Bioavailability augmentation of silymarin using natural bioenhancers: An in vivo pharmacokinetic study

Abstract Pharmacokinetic studies were carried out in male and female rats to quantify silymarin as silybin (A+B) after the oral administration of various silymarin formulations combined with three bioenhancers, namely, lysergol, piperine, and fulvic acid, and compared with plain silymarin formulation (control). A non-compartmental analysis, model independent analysis, was utilized, and various pharmacokinetic parameters (C max, T max, and AUC 0-t) were calculated individually for each treatment group, and the values were expressed as mean ± SEM (n = 6). Plasma samples obtained from the rats were analyzed for the concentration of silymarin through a validated RP-HPLC method and on the basis of data generated from the pharmacokinetic studies. Results indicated that the bioenhancers augmented pharmacokinetic parameters and bioavailability increased 2.4-14.5-fold in all the formulations compared with the control. The current work envisages the development of an industrially viable product that can be further subjected to clinical trials and scientifically supports the development of silymarin as a contemporary therapeutic agent with enhanced bioavailability and medicinal values.

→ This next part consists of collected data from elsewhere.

def effAccadd (s : State) (u : Site) (ad sa : BitVec 3) : List Eff :=
  let a := aReg s u ad.toNat
  let b := aReg s u sa.toNat
  [.setA ad.toNat ⟨a.val + b.val, a.tag ||| b.tag⟩]

def effAccmv (s : State) (u : Site) (ad : BitVec 3) (ra : BitVec 5) : List Eff :=
  let a := gReg s u ra.toNat
  [.setA ad.toNat ⟨BitVec.ofInt 72 (a.val.toInt * 2 ^ 31), accTag a.tag⟩]

def effAccrd (s : State) (u : Site) (rd : BitVec 5) (sa : BitVec 3) (sh : BitVec 5) : List Eff :=
  let a := aReg s u sa.toNat
  [.setG rd.toNat ⟨sat (roundShift (a.val.toInt * 2 ^ sh.toNat) 31), a.tag.setWidth 4 <<< 1⟩]

/-! ## Memory (R81, R88, R89, R98, R109) -/

/-- A read of a core has failed before (Table 3.8). -/
def failedBefore (s : State) (u : Site) (r : BadRead) : Bool := (core s (unitNo u)).lastErr.contains r

/-- A read of the word at an address has failed before, by its stored code or by its beat's parity (Table 3.8). -/
def failedWord (s : State) (u : Site) (addr : Nat) : Bool :=
  (core s (unitNo u)).lastErr.any (fun r => match r with
    | .word a | .beat a _ false => a == addr
    | .beat _ _ true | .send _ => false)

/-- The parity of a core's next beat on the matrix fails; its state memory lies on its own side (R360, R365). -/
def coreBeat (s : State) (u : Site) (addr : Nat) : Option BeatErr :=
  match u with
  | .cp => none
  | .sc n => if addr < aCore then none else (beatUpset n.val s).map (·.1)

/-- The error that waits for a master's beat. -/
def beatError (m : Nat) (e : BeatErr) : Upset := if e = .addr then .request m else .data m

/-- A word that fails again reads as value 0 with SET; a state or delay word is rewritten so (Table 3.8). -/
def readsLost (rd addr : Nat) (tagged : Bool) : List Eff := .setG rd ⟨0, tSET⟩ :: (if tagged then [.fix addr] else [])

/-- Load the word at an address into `rd`; a word that no longer decodes, or whose beat fails its parity, is a data error, and
reads as value 0 with SET where it has failed before (Table 3.8). -/
def loadAt (s : State) (u : Site) (rd : Nat) (addr : Nat) (tagged : Bool) : List Eff :=
  match coreBeat s u addr with
  | some e =>
    if failedWord s u addr then .spent (beatError (unitNo u) e) (errCause e) addr :: readsLost rd addr tagged
    else [.bad (.beat addr e false)]
  | none =>
  if s.mem.bad.contains addr then
    if failedWord s u addr then readsLost rd addr tagged
    else [.bad (.word addr)]
  else [.setG rd ⟨s.mem.word addr, if tagged then s.mem.tag addr &&& 0b1110#4 else 0⟩]

/-- The second register of a pair. -/
def rd2 (rd : BitVec 5) : Nat := (rd.toNat + 1) % 32

def effLdw (s : State) (u : Site) (rd ra : BitVec 5) (off : BitVec 10) : List Eff :=
  loadAt s u rd.toNat (stateAddr u (memIdx s u ra.toNat off.toNat)) true

def effLdw2 (s : State) (u : Site) (rd ra : BitVec 5) (off : BitVec 10) : List Eff :=
  effLdw s u rd ra off ++ loadAt s u (rd2 rd) (stateAddr u (memIdx s u ra.toNat off.toNat + 1)) true

def storeEff (delay : Bool) (s : State) (u : Site) (rd idx : Nat) : List Eff :=
  let r := gReg s u rd
  [.store delay idx r.val (tag1 r)]

def effStw (s : State) (u : Site) (rd ra : BitVec 5) (off : BitVec 10) : List Eff :=
  storeEff false s u rd.toNat (memIdx s u ra.toNat off.toNat)

def effStw2 (s : State) (u : Site) (rd ra : BitVec 5) (off : BitVec 10) : List Eff :=
  effStw s u rd ra off ++ storeEff false s u (rd2 rd) (memIdx s u ra.toNat off.toNat + 1)

def effLdp (s : State) (u : Site) (rd ra : BitVec 5) (off : BitVec 10) : List Eff :=
  loadAt s u rd.toNat (aPage (unitNo u) s.sets.selB + 4 * (memIdx s u ra.toNat off.toNat % 4096)) false

/-- The address of a coefficient word (Table 3.1). -/
def coefAddr (s : State) (u : Site) (idx : Nat) : Nat :=
  aCram + unitNo u * 0x10000 + slotNow s (unitNo u) * 0x8000 + 4 * (idx % 8192)

def effLdc (s : State) (u : Site) (rd ra : BitVec 5) (off : BitVec 10) : List Eff :=
  loadAt s u rd.toNat (coefAddr s u (memIdx s u ra.toNat off.toNat)) false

摘要：本研究针对雌雄大鼠开展药代动力学研究，以水飞蓟宾（A+B）为定量指标，检测不同水飞蓟素制剂分别配伍三种生物增强剂（赖瑟醇、胡椒碱与富里酸）后的体内过程，并与空白水飞蓟素制剂（对照组）进行对照。本研究采用非房室分析（无模型分析）方法，对各给药组的多项药代动力学参数（C_max、T_max及AUC_0-t）分别进行计算，结果以平均值±标准误（n=6）表示。采用经过验证的反相高效液相色谱（RP-HPLC）法对大鼠血浆样本中的水飞蓟素浓度进行定量检测，并基于本药代动力学研究获得的实验数据开展分析。结果显示，相较于对照组，各制剂配伍生物增强剂后均可提升药代动力学参数，且生物利用度提升2.4~14.5倍。本研究旨在开发工业化生产可行的相关产品，可进一步开展临床试验，同时为水飞蓟素作为兼具更高生物利用度与药用价值的现代治疗药物的开发提供科学支撑。